Sometimes I make a smart-ass comment to myself and I think I should put that on the blog. Sometimes I actually think I have put it on the blog and realize when I sober up, that I really did not. Such is the case with Mr. Sean Combs. (for those of you over at Fox News who think The Police at the Grammy Awards is a surprise, you probably refer to Mr. Combs as Puff Daddy or P. Diddy) Anyway, after striking out with Jessica Biel at the Golden Globes. Yes, I say striking out because Jamie Foxx was there and was not letting go. Anyway, Mr. Combs decided that the second string should be called in. Not, the third string Danity Kane chick, or the fourth string, the mother of his children, but the second string.
So Sienna Miller was called in and I guess took care of whatever it is needed taking care of as she is wont (is that a word?) to do. No sign of any of her conquests. No sign of a video camera in her possession, but as much as she likes talking about filming sex, she and Joe"I am a convict" Francis and Paris or is it Amber Hilton need to get together. There is a video of Sean Combs at her place though and he has a deer in headlights look for sure.

"Hi, I am Billy Bob Thornton. I am just like EVERY other guy in the world. I want to sit at home and watch sports and cartoons. It does not matter if you are married to Angelina Jolie, or a troll, we all just want to sit around and do nothing. Sure Angelina was hot, but sometimes, aww hell, most of the time sports and cartoons were going to win out for me. Have you ever tried to watch a baseball game in the middle of Africa? I have and it cannot be done."
I also totally believe Billy Bob when he said he had not cheated on Angelina. I would be so scared to. I can just see her staring at me while I am sleeping and just know she is going to do something Misery like.

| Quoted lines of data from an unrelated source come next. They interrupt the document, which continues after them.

/-- SET b,r and SET b,(HL). -/
def setInstr : Fin 8 → R8 → Instr
  | 0, .b => .set0_B
  | 0, .c => .set0_C
  | 0, .d => .set0_D
  | 0, .e => .set0_E
  | 0, .h => .set0_H
  | 0, .l => .set0_L
  | 0, .atHL => .set0_atHL
  | 0, .a => .set0_A
  | 1, .b => .set1_B
  | 1, .c => .set1_C
  | 1, .d => .set1_D
  | 1, .e => .set1_E
  | 1, .h => .set1_H
  | 1, .l => .set1_L
  | 1, .atHL => .set1_atHL
  | 1, .a => .set1_A
  | 2, .b => .set2_B
  | 2, .c => .set2_C
  | 2, .d => .set2_D
  | 2, .e => .set2_E
  | 2, .h => .set2_H
  | 2, .l => .set2_L
  | 2, .atHL => .set2_atHL
  | 2, .a => .set2_A
  | 3, .b => .set3_B
  | 3, .c => .set3_C
  | 3, .d => .set3_D
  | 3, .e => .set3_E
  | 3, .h => .set3_H
  | 3, .l => .set3_L
  | 3, .atHL => .set3_atHL
  | 3, .a => .set3_A
  | 4, .b => .set4_B
  | 4, .c => .set4_C
  | 4, .d => .set4_D
  | 4, .e => .set4_E
  | 4, .h => .set4_H
  | 4, .l => .set4_L
  | 4, .atHL => .set4_atHL
  | 4, .a => .set4_A
  | 5, .b => .set5_B
  | 5, .c => .set5_C
  | 5, .d => .set5_D
  | 5, .e => .set5_E
  | 5, .h => .set5_H
  | 5, .l => .set5_L
  | 5, .atHL => .set5_atHL
  | 5, .a => .set5_A
  | 6, .b => .set6_B
  | 6, .c => .set6_C
  | 6, .d => .set6_D
  | 6, .e => .set6_E
  | 6, .h => .set6_H
  | 6, .l => .set6_L
  | 6, .atHL => .set6_atHL
  | 6, .a => .set6_A
  | 7, .b => .set7_B
  | 7, .c => .set7_C
  | 7, .d => .set7_D
  | 7, .e => .set7_E
  | 7, .h => .set7_H
  | 7, .l => .set7_L
  | 7, .atHL => .set7_atHL
  | 7, .a => .set7_A

/-- INC r and INC (HL). -/
def incInstr : R8 → Instr
  | .b => .incB
  | .c => .incC
  | .d => .incD
  | .e => .incE
  | .h => .incH
  | .l => .incL
  | .atHL => .incAtHL
  | .a => .incA

/-- DEC r and DEC (HL). -/
def decInstr : R8 → Instr
  | .b => .decB
  | .c => .decC
  | .d => .decD
  | .e => .decE
  | .h => .decH
  | .l => .decL
  | .atHL => .decAtHL
  | .a => .decA

/-- LD r,d8 and LD (HL),d8. -/
def ldImmInstr (r : R8) (n : Byte) : Instr :=
  match r with
  | .b => .ldB_d8 n
  | .c => .ldC_d8 n
  | .d => .ldD_d8 n
  | .e => .ldE_d8 n
  | .h => .ldH_d8 n
  | .l => .ldL_d8 n
  | .atHL => .ldAtHL_d8 n
  | .a => .ldA_d8 n

/-- LD rr,d16. -/
def ldRRInstr (p : RR) (n : Word) : Instr :=
  match p with
  | .bc => .ldBC_d16 n
  | .de => .ldDE_d16 n
  | .hl => .ldHL_d16 n
  | .sp => .ldSP_d16 n

/-- INC rr. -/
def incRRInstr : RR → Instr
  | .bc => .incBC
  | .de => .incDE
  | .hl => .incHL
  | .sp => .incSP

/-- DEC rr. -/
def decRRInstr : RR → Instr
  | .bc => .decBC
  | .de => .decDE
  | .hl => .decHL
  | .sp => .decSP
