-- ==== Sys2Proof/Machine/Operands.lean ====
section
/-! DEFINITION. Operand forms: sign extension (spec/00_scope.md R6), the near address (spec/20_memory.md R33), the r, rr
and qq operands (spec/30_encoding.md R56, R58) and the addressing modes (spec/44_loads.md R119). -/

namespace Sys2Proof.Machine

/-- `zext_16(v8)` (R6). -/
def zext16 (v : Byte) : Word := v.zeroExtend 16

/-- `sext_16(v8)` (R6): the value, plus 0xFF00 when bit 7 is set. -/
def sext16 (v : Byte) : Word := if getBit v 7 then zext16 v + 0xFF00 else zext16 v

/-- `near(o8)` (R33). -/
def near (o : Byte) : Word := nearBase + zext16 o

/-- Reads an 8-bit operand with an r code (R58). -/
def readR8 (s : State) : R8 → Except Fault Byte
  | .b => .ok s.b
  | .c => .ok s.c
  | .d => .ok s.d
  | .e => .ok s.e
  | .h => .ok s.h
  | .l => .ok s.l
  | .atHL => readByte s s.hl
  | .a => .ok s.a

/-- Writes an 8-bit operand with an r code (R58). -/
def writeR8 (s : State) (r : R8) (v : Byte) : Except Fault State :=
  match r with
  | .b => .ok { s with b := v }
  | .c => .ok { s with c := v }
  | .d => .ok { s with d := v }
  | .e => .ok { s with e := v }
  | .h => .ok { s with h := v }
  | .l => .ok { s with l := v }
  | .atHL => writeByte s s.hl v
  | .a => .ok { s with a := v }

/-- Reads a pair or SP with an rr code (R56). -/
def readRR (s : State) : RR → Word
  | .bc => s.bc
  | .de => s.de
  | .hl => s.hl
  | .sp => s.sp

/-- Writes a pair or SP with an rr code (R56). -/
def writeRR (s : State) (p : RR) (v : Word) : State :=
  match p with
  | .bc => s.setBC v
  | .de => s.setDE v
  | .hl => s.setHL v
  | .sp => s.setSP v

/-- Reads a pair with a qq code (R56). -/
def readQQ (s : State) : QQ → Word
  | .bc => s.bc
  | .de => s.de
  | .hl => s.hl
  | .af => s.af

/-- Writes a pair with a qq code (R56); AF as R17 says. -/
def writeQQ (s : State) (q : QQ) (v : Word) : State :=
  match q with
  | .bc => s.setBC v
  | .de => s.setDE v
  | .hl => s.setHL v
  | .af => s.setAF v

/-- The effective address of an indirect A load: (BC), (DE), (HL+) or (HL-) (R119). -/
def indAddr (s : State) : Ind → Word
  | .bc => s.bc
  | .de => s.de
  | .hlInc => s.hl
  | .hlDec => s.hl

/-- The base update after the access (R119). -/
def indUpdate (s : State) : Ind → State
  | .bc => s
  | .de => s
  | .hlInc => s.setHL (s.hl + 1)
  | .hlDec => s.setHL (s.hl - 1)

end Sys2Proof.Machine
end

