/-- R169, R185: what a call of `step()` returns and leaves. From Running it is the cost and the next state, or the
fault and the state before the step with the status Faulted; from Faulted it is refused with the recorded fault. That
a fault discards the step, and the refusal, are the spec's decision D19. -/
def Obligations.FaultsAreTerminalAndPrecise : Prop :=
  ∀ s : State,
    (s.status = .running →
      (∃ x t, fetch s = .ok x ∧ step s = .next t ∧ hostStep s = (.ok (cycles x.instr s), t)) ∨
      (∃ f, step s = .fault f ∧ hostStep s = (.fault f, { s with status := .faulted f }))) ∧
    (∀ f, s.status = .faulted f → step s = .refused (.alreadyFaulted f) ∧
      hostStep s = (.refused (.alreadyFaulted f), s))

/-! ## Memory, the stack, registers -/

/-- R56, R58: an r operand is a register, or the byte at HL. -/
def Obligations.R8OperandsNameTheirLocation : Prop :=
  ∀ (s : State) (v : Byte),
    (readR8 s .b = .ok s.b ∧ writeR8 s .b v = .ok { s with b := v }) ∧
    (readR8 s .c = .ok s.c ∧ writeR8 s .c v = .ok { s with c := v }) ∧
    (readR8 s .d = .ok s.d ∧ writeR8 s .d v = .ok { s with d := v }) ∧
    (readR8 s .e = .ok s.e ∧ writeR8 s .e v = .ok { s with e := v }) ∧
    (readR8 s .h = .ok s.h ∧ writeR8 s .h v = .ok { s with h := v }) ∧
    (readR8 s .l = .ok s.l ∧ writeR8 s .l v = .ok { s with l := v }) ∧
    (readR8 s .a = .ok s.a ∧ writeR8 s .a v = .ok { s with a := v }) ∧
    (inMemory s s.hl → readR8 s .atHL = .ok (peek s s.hl) ∧
      writeR8 s .atHL v = .ok { s with mem := Memory.write s.mem s.hl.toNat v }) ∧
    (¬ inMemory s s.hl → readR8 s .atHL = .error (.outOfRange s.hl) ∧
      writeR8 s .atHL v = .error (.outOfRange s.hl)) ∧
    ∀ r, r8OfCode (Fin.ofNat 8 (codeR8 r)) = r

/-- R34, R35, R36: a byte access is checked; a write sets the addressed byte and no other; with MEM_SIZE = 0x10000 no
address fails the check. -/
def Obligations.ByteAccessesAreChecked : Prop :=
  ∀ (s : State) (a : Word) (v : Byte), Memory.wf s.mem = true →
    (inMemory s a → readByte s a = .ok (peek s a) ∧
      ∃ m, writeByte s a v = .ok { s with mem := m } ∧ Memory.read m a.toNat = v ∧
        ∀ b, b ≠ a.toNat → Memory.read m b = Memory.read s.mem b) ∧
    (¬ inMemory s a → readByte s a = .error (.outOfRange a) ∧ writeByte s a v = .error (.outOfRange a)) ∧
    (s.cfg.memSize = 0x10000 → inMemory s a)

/-- R37, R38: a 16-bit access is two byte accesses, the low byte at the address first, the high byte at the next
address modulo 2^16. The wrap and the order are the spec's decisions D4 and D29. -/
def Obligations.WordAccessesAreTwoByteAccesses : Prop :=
  ∀ (s : State) (a v : Word),
    (inMemory s a → inMemory s (a + 1) →
      readWord s a = .ok (BitVec.ofNat 16 (256 * (peek s (a + 1)).toNat + (peek s a).toNat)) ∧
      (let m := Memory.write s.mem a.toNat (BitVec.ofNat 8 v.toNat)
       writeWord s a v = .ok { s with mem := Memory.write m (a + 1).toNat (BitVec.ofNat 8 (v.toNat / 256)) })) ∧
    (¬ inMemory s a → readWord s a = .error (.outOfRange a) ∧ writeWord s a v = .error (.outOfRange a)) ∧
    (inMemory s a → ¬ inMemory s (a + 1) →
      readWord s a = .error (.outOfRange (a + 1)) ∧ writeWord s a v = .error (.outOfRange (a + 1)))

/-- R46: a push followed by a pop returns the value and restores SP. The premise on memory is an invariant
(`StepKeepsTheInvariant`). R46 is the spec's inference from R44 and R45. -/
def Obligations.PushThenPopRestores : Prop :=
  ∀ (s t : State) (x : Word), Memory.wf s.mem = true → push16 s x = .ok t → pop16 t = .ok (x, { t with sp := s.sp })

/-- R16, R17: a pair and its halves are one storage; a write of AF discards the low four bits. R17 is the spec's
inference from R16 and R21. -/
def Obligations.PairsAliasTheirHalves : Prop :=
  ∀ (s : State) (v : Word) (x : Byte),
    (s.af.toNat = 256 * s.a.toNat + s.f.toNat ∧ s.bc.toNat = 256 * s.b.toNat + s.c.toNat ∧
      s.de.toNat = 256 * s.d.toNat + s.e.toNat ∧ s.hl.toNat = 256 * s.h.toNat + s.l.toNat) ∧
    (s.setBC v = { s with b := BitVec.ofNat 8 (v.toNat / 256), c := BitVec.ofNat 8 v.toNat } ∧
      s.setDE v = { s with d := BitVec.ofNat 8 (v.toNat / 256), e := BitVec.ofNat 8 v.toNat } ∧
      s.setHL v = { s with h := BitVec.ofNat 8 (v.toNat / 256), l := BitVec.ofNat 8 v.toNat }) ∧
    s.setAF v = { s with a := BitVec.ofNat 8 (v.toNat / 256), f := BitVec.ofNat 8 (v.toNat % 256 / 16 * 16) } ∧
    (s.setBC v).bc = v ∧ (s.setDE v).de = v ∧ (s.setHL v).hl = v ∧
    ({ s with b := x } : State).bc.toNat = 256 * x.toNat + s.c.toNat ∧
    ({ s with l := x } : State).hl.toNat = 256 * s.h.toNat + x.toNat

Everyone always thinks I like Team Aniston more. Honestly, I think Angelina is about ten times hotter. There is a pic of Angelina at Davos, Switzerland from two years ago, and I was like wow. Incredible photo. Intelligent, gorgeous, but she just scares the shit out of me and Brad is scared too. Billy Bob was not whipped by Angelina, just scared to cross her.

In regards to the blind items and the message board, the blind items will stay on the blog exclusively for the first three days. After three days, most people have stopped guessing unless there are hints or some other clues. I also paid for some kind of gold membership which will eliminate the ads. There is nothing I can do about the one ad you are forced to click around when you sign up though.

Because Ms. Taylor seems to be litigation happy, let me be clear that this is satirical(yes, Ms. Taylor it is 4 syllables. Have someone work it out with you)

"Hi, I am Niki Taylor and I used to be famous. More of a Nicole Richie kind of famous rather than an actress kind of famous. Anyway, E came to my house and did a little one hour show on me. I thought it was going to show how I am so successful and have the greatest new husband and talk about all my current projects which no one really cares about anyway. Well, they made me look like I have had a tragic life. I am okay with that, but since they rejected my proposal about a reality show featuring me, me, me, I decided to sue them for slander. They still will not give me a reality show, but I got to be in the news for another day."